Let’s consider the code

1int i = 7; 
2int& r = i; 
3int* p = &i; 

int* p says we’re creating a new box called p whose contents are the address of an integer rather than an int. The &i means “get the address of i”. Continuing as before, the box p may be located at 456 Hard Drive, and its contents would be 123 Ram Street. So the code

1cout << p << endl; 

actually prints out the address 123 Ram Street. (I’m lying, it prints out some garbage like 0x7fff0e28eab4.)

To actually make use of the address, we use the dereferencing operator:

1cout << *p << endl; 

This prints out 7, since the contents of the box at 123 Ram Street are 7.

We can also modify *p like its a variable:

1int i = 7; 
2int* p = &i; 
3*p = 15; 
4cout << i << endl; 

With addresses as before, the line *p = 15 says to go to 123 Ram Street, then place the number 15 in the box that’s there.

Exercise 3.

Predict the output of the following code:

 1#include <iostream> 
 2
 3using namespace std; 
 4
 5int main() {
 6    char ch1 = '3'; 
 7    char ch2 = 'a'; 
 8
 9    char* p1 = &ch1; 
10    char* p2 = &ch2; 
11
12    *p1 += 1; 
13    *p2 = '7'; 
14
15    p2 = p1; 
16    *p1 = *p2 + 2; 
17
18    cout << ch1 << ' ' << ch2 << endl; 
19    cout << *p1 << ' ' << *p2 << endl; 
20    return 0; 
21} 

Problem 4.

Predict the output of the following code:

 1#include <iostream>
 2
 3using namespace std;
 4
 5void foo(int* p, int& r) {
 6    *p += 5;
 7    p = &r;
 8    *p *= 2;
 9}
10
11int main() {
12    int a = -3;
13    int b = 17;
14
15    int* ptr = &b;
16
17    foo(ptr, a);
18    cout << a << endl;
19    cout << b << endl;
20    cout << *ptr << endl;
21
22    return 0;
23}

All The Things That Go Wrong

Let’s now consider some of the horrible things that can happen when we start using pointers.

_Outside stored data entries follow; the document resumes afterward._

-- ==== Sys2Proof/Machine/EngineRun.lean ====
section
/-! DEFINITION. What copies, tile transfers, fabric commands and the encoder do once their operation has started (R150, R185 to R189,
R348, R351, R363, R366). -/
namespace Sys2Proof.Machine

/-! ### Steps of a copy (R185) -/

/-- The loop nest of a copy: count and the two strides of each level, innermost first. -/
abbrev Levels := List (Nat × Int × Int)

/-- A copy's runs, and the steps of a run of len bytes. -/
def runCount (ls : Levels) : Nat := ls.foldl (fun n l => n * l.1) 1
def stepCount (len : Nat) : Nat := (len + 4095) / 4096

/-- The iteration vector of run r, level 0 first. -/
def iterOf : Levels → Nat → List Nat
  | [], _ => []
  | l :: ls, r => r % l.1 :: iterOf ls (r / l.1)

/-- The offset of an iteration with one of the strides. -/
def offsetOf (stride : Int × Int → Int) : Levels → List Nat → Int
  | l :: ls, i :: is => (i : Int) * stride l.2 + offsetOf stride ls is
  | _, _ => 0

/-- The address of a run. -/
def runAddr (base : Dword) (off : Int) : Nat := (base + BitVec.ofInt 64 off).toNat

/-- One step of a copy: its iteration vector, the addresses of its run, where in the run it begins, its bytes. -/
structure CopyStep where
  iters : List Nat
  src : Nat
  dst : Nat
  off : Nat
  n : Nat

/-- Step p of a copy. -/
def copyStep (src dst : Dword) (len : Nat) (ls : Levels) (p : Nat) : CopyStep :=
  let it := iterOf ls (p / stepCount len)
  let off := 4096 * (p % stepCount len)
  ⟨it, runAddr src (offsetOf Prod.fst ls it), runAddr dst (offsetOf Prod.snd ls it), off, min 4096 (len - off)⟩

/-- The window of an address, the two ordinary ones as one. -/
def windowClass (va : Nat) : Nat := if windowOf va < 2 then 0 else windowOf va

/-- A failure of work reports this address (R282). -/
def at' {α : Type} (addr : Nat) (w : Work α) : Work α := tryCatch w fun
  | .fail c _ => failW c addr
  | .miss va code prot => throw (.miss va code prot)

/-- The window checks of a run (R185): a stride must not leave the base address's window. -/
def runWindowsW (src dst : Dword) (x : CopyStep) : Work Unit := do
  if windowClass x.src ≠ windowClass src.toNat then failW .xlat (x.src + x.off)
  else if windowClass x.dst ≠ windowClass dst.toNat then failW .xlat (x.dst + x.off)
  else pure ()

/-- One step of a local copy: the source is translated first; nothing is written if a side fails; poison is copied (R366). -/
def copyStepW (a : Agent) (src dst : Dword) (x : CopyStep) : Work Unit := do
  runWindowsW src dst x
  let xs ← at' (x.src + x.off) (keysW a (x.src + x.off) x.n accEngineRead)
  let ys ← at' (x.dst + x.off) (keysW a (x.dst + x.off) x.n accEngineWrite)
  modify fun s => State.copyParts (2 * (xs.length + ys.length)) (s.readParts xs) xs ys

/-! ### Tiles and packs (R186, R187) -/

/-- The poisoned words among n bytes in parts, as word offsets; both ends are 8-byte aligned. -/
def State.badOffsets (s : State) : List (Nat × Nat) → Nat → List Nat
  | [], _ => []
  | p :: ps, off =>
    ((List.range (p.2 / 8)).filter fun i => s.poison.contains (p.1 / 8 + i)).map (off / 8 + ·) ++ State.badOffsets s ps (off + p.2)

/-- The address of row r of a tile in memory. -/
def rowAddr (addr : Dword) (stride : Int) (r : Nat) : Nat := runAddr addr (stride * r)

/-- The alignment of TLD and TST (R184, R186). -/
def tileAligned (addr : Dword) (stride : Int) : Bool := addr.toNat % 16 == 0 && stride % 16 == 0

/-- R186: rows from memory, with their poison (R366). -/
def tldW (a : Agent) (o : EOp) (t rows : Nat) (addr : Dword) (stride : Int) : Work Unit := do
  if !tileAligned addr stride then failW .align addr.toNat
  else for r in List.range rows do
    let ks ← keysW a (rowAddr addr stride r) 256 accEngineRead
    modify fun s =>
      let s := s.readParts ks
      let bs := ks.flatMap fun k => s.bytes k.1 k.2
      let bad := (s.badOffsets ks 0).map (32 * r + ·)
      s.modSlot o.core t fun x =>
        let y := x.put [(256 * r, bs)]
        { y with bad := bad.foldl setInsert y.bad }

/-- R186: rows to memory, with their poison. -/
def tstW (a : Agent) (o : EOp) (t rows : Nat) (addr : Dword) (stride : Int) : Work Unit := do
  if !tileAligned addr stride then failW .align addr.toNat
  else
    let s ← get
    let x := s.arr o t
    let bad := (s.slotOf o t).bad
    for r in List.range rows do
      let ks ← keysW a (rowAddr addr stride r) 256 accEngineWrite
      modify fun s =>
        (s.putParts ks ((List.range 256).map fun i => byteAt x (256 * r + i))).taintAt ks
          ((bad.filter fun w => w / 32 == r).map fun w => 8 * (w % 32))

/-- The bytes of a pack (R171). -/
def packBytes (packed : Bool) (width scale : Nat) : Nat :=
  let kt := ktOf width
  if !packed then 16384
  else 8192 + 8 * kt + (if scale = 0 then 0 else 64 * (if scale = 1 then kt / 32 else kt / 16))

/-- R187: the pack's bytes, with their poison. -/
def wbldW (a : Agent) (o : EOp) (e : Nat) (addr : Dword) (packed : Bool) (width scale : Nat) : Work Unit := do
  if addr.toNat % 256 ≠ 0 then failW .align addr.toNat
  else
    let ks ← keysW a addr.toNat (packBytes packed width scale) accEngineRead
    modify fun s =>
      let s := s.readParts ks
      let bs := ks.flatMap fun k => s.bytes k.1 k.2
      let bad := s.badOffsets ks 0
      let w : Weight := ((s.core o.core).weights.find? e).getD ⟨width, packed, scale, o.space, [], []⟩
      let keep := w.bad.filter fun x => bs.length ≤ 8 * x
      let w : Weight := { w with bytes := tileMap (bs.zipIdx.foldl (fun x b => x.set! b.2 b.1) (tileArray w.bytes))
                                 bad := bad.foldl setInsert keep }
      s.modCore o.core fun c => { c with weights := c.weights.insert e w }

/-! ### Fabric commands (R150, R185, R188, R348, R351) -/

/-- Packets of an engine operation: it counts what it sends. -/
def State.sendOp (s : State) (ctx num : Nat) (p : Packet) (dest off len : Nat) : State :=
  let domain := ((s.fab.ctxs.find? ctx).map FabCtx.domain).getD 0
  let s := s.sendPacket { p with domain := BitVec.ofNat 16 domain } (.engine ctx num dest off len) ctx
  s.modEop ctx num fun o => { o with sent := o.sent + 1 }

/-- Cut n bytes at a window offset into parts that lie in one 256-byte line each: offset and length. -/
def lineParts : Nat → Nat → Nat → List (Nat × Nat)
  | 0, _, _ => []
  | k + 1, off, n =>
    if n = 0 then []
    else
      let p := min n (256 - off % 256)
      (off, p) :: lineParts k (off + p) (n - p)

/-- The words of a line that bytes off to off + n − 1 of it touch, as a mask. -/
def lineMask (off n : Nat) : Dword :=
  (List.range ((off % 256 + n + 3) / 4 - off % 256 / 4)).foldl (fun m i => m ||| (1#64 <<< (off % 256 / 4 + i))) 0

/-- A write packet for bytes at a window offset of a target. -/
def writePacket (mc : Bool) (target off : Nat) (bs : List Byte) : Packet :=
  let (mask, payload, index) := writeBody (bs.zipIdx.map fun b => (off % 256 + b.2, b.1))
  { Packet.blank with
    type := if mc then 9 else 2
    trailer := !index.isEmpty
    length := BitVec.ofNat 7 payload.length
    target := BitVec.ofNat 12 target
    mc := mc
    line := BitVec.ofNat 64 (off / 256 * 256)
    mask := mask
    payload := payload
    index := index }

/-- A read packet. -/
def readPacket (target off n : Nat) : Packet :=
  { Packet.blank with
    target := BitVec.ofNat 12 target, line := BitVec.ofNat 64 (off / 256 * 256), mask := lineMask off n }

/-- Read n local bytes to be sent in packets: poison fails with the address given (R366). -/
def sendBytesW (a : Agent) (va n : Nat) : Work (List Byte) := do
  let (bs, bad) ← readRawW a va n
  if bad then failW .ecc va else pure bs

/-- Send the packets of one step of a CPYF (R150, R185): writes with the bytes read here, or reads whose answers are written. -/
def cpyfStepW (a : Agent) (ctx num : Nat) (src dst : Dword) (x : CopyStep) : Work Unit := do
  runWindowsW src dst x
  let y := x.src + x.off
  let z := x.dst + x.off
  if windowOf dst.toNat = 2 then
    let bs ← at' y (sendBytesW a y x.n)
    modify fun s => (lineParts (x.n + 1) (fabOffset z) x.n).foldl (fun s p =>
      s.sendOp ctx num (writePacket false (fabTarget z) p.1 ((bs.drop (p.1 - fabOffset z)).take p.2)) 0 0 0) s
  else
    let _ ← at' z (keysW a z x.n accEngineWrite)
    modify fun s => (lineParts (x.n + 1) (fabOffset y) x.n).foldl (fun s p =>
      s.sendOp ctx num (readPacket (fabTarget y) p.1 p.2) (z + (p.1 - fabOffset y)) (p.1 % 256) p.2) s

/-- The line of step p of an MCST: its window offset and how many bytes. -/
def mcstPart (dst : Dword) (len p : Nat) : Nat × Nat :=
  (lineParts (len + 1) (fabOffset dst.toNat) len).getD p (0, 0)

/-- Send one line of an MCST (R150, R188); a group that the context may not use fails with PROT (R348). -/
def mcstStepW (a : Agent) (ctx num : Nat) (src dst : Dword) (len p : Nat) : Work Unit := do
  let s ← get
  let g := fabTarget dst.toNat
  if !s.groupOk ctx g then failW .prot dst.toNat
  else
    let (off, n) := mcstPart dst len p
    let va := src.toNat + (off - fabOffset dst.toNat)
    let bs ← sendBytesW a va n
    modify fun s => s.sendOp ctx num (writePacket true g off bs) 0 0 0

/-- The chunks of a COLL (R351). -/
def collChunks (count : Nat) : Nat := (count + 63) / 64

/-- Send one contribution of a COLL (R342, R351), under the number that it took at issue. -/
def collStepW (a : Agent) (ctx : Nat) (o : EOp) (op : Nat) (src : Dword) (count grp k : Nat) : Work Unit := do
  let s ← get
  if !s.groupOk ctx grp then failW .prot 0
  else
    let n := min 64 (count - 64 * k)
    let bs ← readW a (src.toNat + 256 * k) (4 * n)
    modify fun s =>
      let domain := ((s.fab.ctxs.find? ctx).map FabCtx.domain).getD 0
      let seq := o.sent
      let p : Packet := { Packet.blank with
        type := 12
        length := BitVec.ofNat 7 n
        target := BitVec.ofNat 12 grp
        mc := true
        source := BitVec.ofNat 12 s.pkg.peer
        seq := BitVec.ofNat 16 seq
        epoch := BitVec.ofNat 4 s.pkg.epoch
        domain := BitVec.ofNat 16 domain
        lowack := BitVec.ofNat 16 seq
        line := BitVec.ofNat 64 (256 * k)
        mask := BitVec.ofNat 64 (count + op * 2 ^ 32)
        payload := (List.range n).map fun i => bytesWord ((bs.drop (4 * i)).take 4) }
      (s.emit p).2

/-! ### The encoder (R363) -/

/-- Read a plane of a picture: rows of n bytes at a pitch. -/
def planeW (a : Agent) (addr pitch rows n : Nat) : Work (List Byte) := do
  let ls ← (List.range rows).mapM fun r => readW a (addr + pitch * r) n
  pure ls.flatten

/-- ENC (R363): the frame of the session `e`; the bits are the encoder's own (log entry 14). -/
def encW (a : Agent) (num desc : Nat) (e : List Byte) : Work Unit := do
  let bs ← readW a desc 64
  let f (o n : Nat) : Nat := bytesNat ((bs.drop o).take n)
  let g (o n : Nat) : Nat := bytesNat ((e.drop o).take n)
  if f 0 8 % 256 ≠ 0 ∨ f 16 4 % 256 ≠ 0 ∨ 1 < f 20 4 ∨ f 24 8 % 256 ≠ 0 ∨ f 44 20 ≠ 0 then failW .illegal desc
  else
    let row := g 8 2 * (if g 6 1 % 2 = 1 then 2 else 1)
    let luma ← planeW a (f 0 8) (f 16 4) (g 10 2) row
    let chroma ← planeW a (f 8 8) (f 16 4) (g 10 2 / 2) row
    let (first, others) := Config.bitstream (e ++ bs ++ natBytes 8 num) (luma ++ chroma) (f 32 4)
    let out := first :: others
    if f 32 4 < out.length then writeW a (desc + 36) (natBytes 4 0 ++ natBytes 4 2)
    else
      let interval := g 20 4
      let key := f 20 4 == 1 || num == 1 || (interval != 0 && (num - 1) % interval == 0)
      writeW a (f 24 8) out
      writeW a (desc + 36) (natBytes 4 out.length ++ natBytes 4 key.toNat)

end Sys2Proof.Machine
end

The first problem we’ve already seen before with references. Consider the following code:

 1int* p; 
 2
 3cout << "Enter an integer: " << endl; 
 4int i; cin >> i; 
 5
 6if(i < 0) {
 7    int a = -1; 
 8    p = &a; 
 9} else {
10    int b = 1; 
11    p = &b; 
12} 
13
14cout << *p << endl; 

Let’s trace through the program when the user enters 5.

  1. An uninitialised pointer p is created.
  2. The user enters 5, which is stored in i.
  3. The if block is skipped, and in the else block…
    • An integer b is created at 123 Ram Street, initialised to the value 1.
    • The address 123 Ram Street is stored in the pointer p.
    • The else block ends, so the box b is destroyed.
  4. The contents of the box at address 123 Ram Street are printed.

But there’s no longer a box at 123 Ram Street when the last step is run! This causes undefined behaviour.

In much the same way, trying to use an unitialised pointer is undefined behaviour. Just like how unitialised integers have unpredictable garbage, uninitialised pointers contain a practically random memory address, and trying to access that address can cause a crash or unpredictable output.

1int* p; 
2cout << *p << endl; 

Let’s revisit the motivating example: what do we do if our Human doesn’t have a spouse? Pointers, unlike references, allow us to make a Human* before the spouse exists. But how do we say “a pointer to a nonexistent human”? There is a special memory address that represents “nowhere”, called the nullptr.

1int* p = nullptr; 
2cout << *p << endl; 

This is undefined behaviour! Usually nullptr is used in exactly this situation —
it represents an address that doesn’t exist — and you therefore can’t print out the box at nowhere. Always check for a nullptr if you can!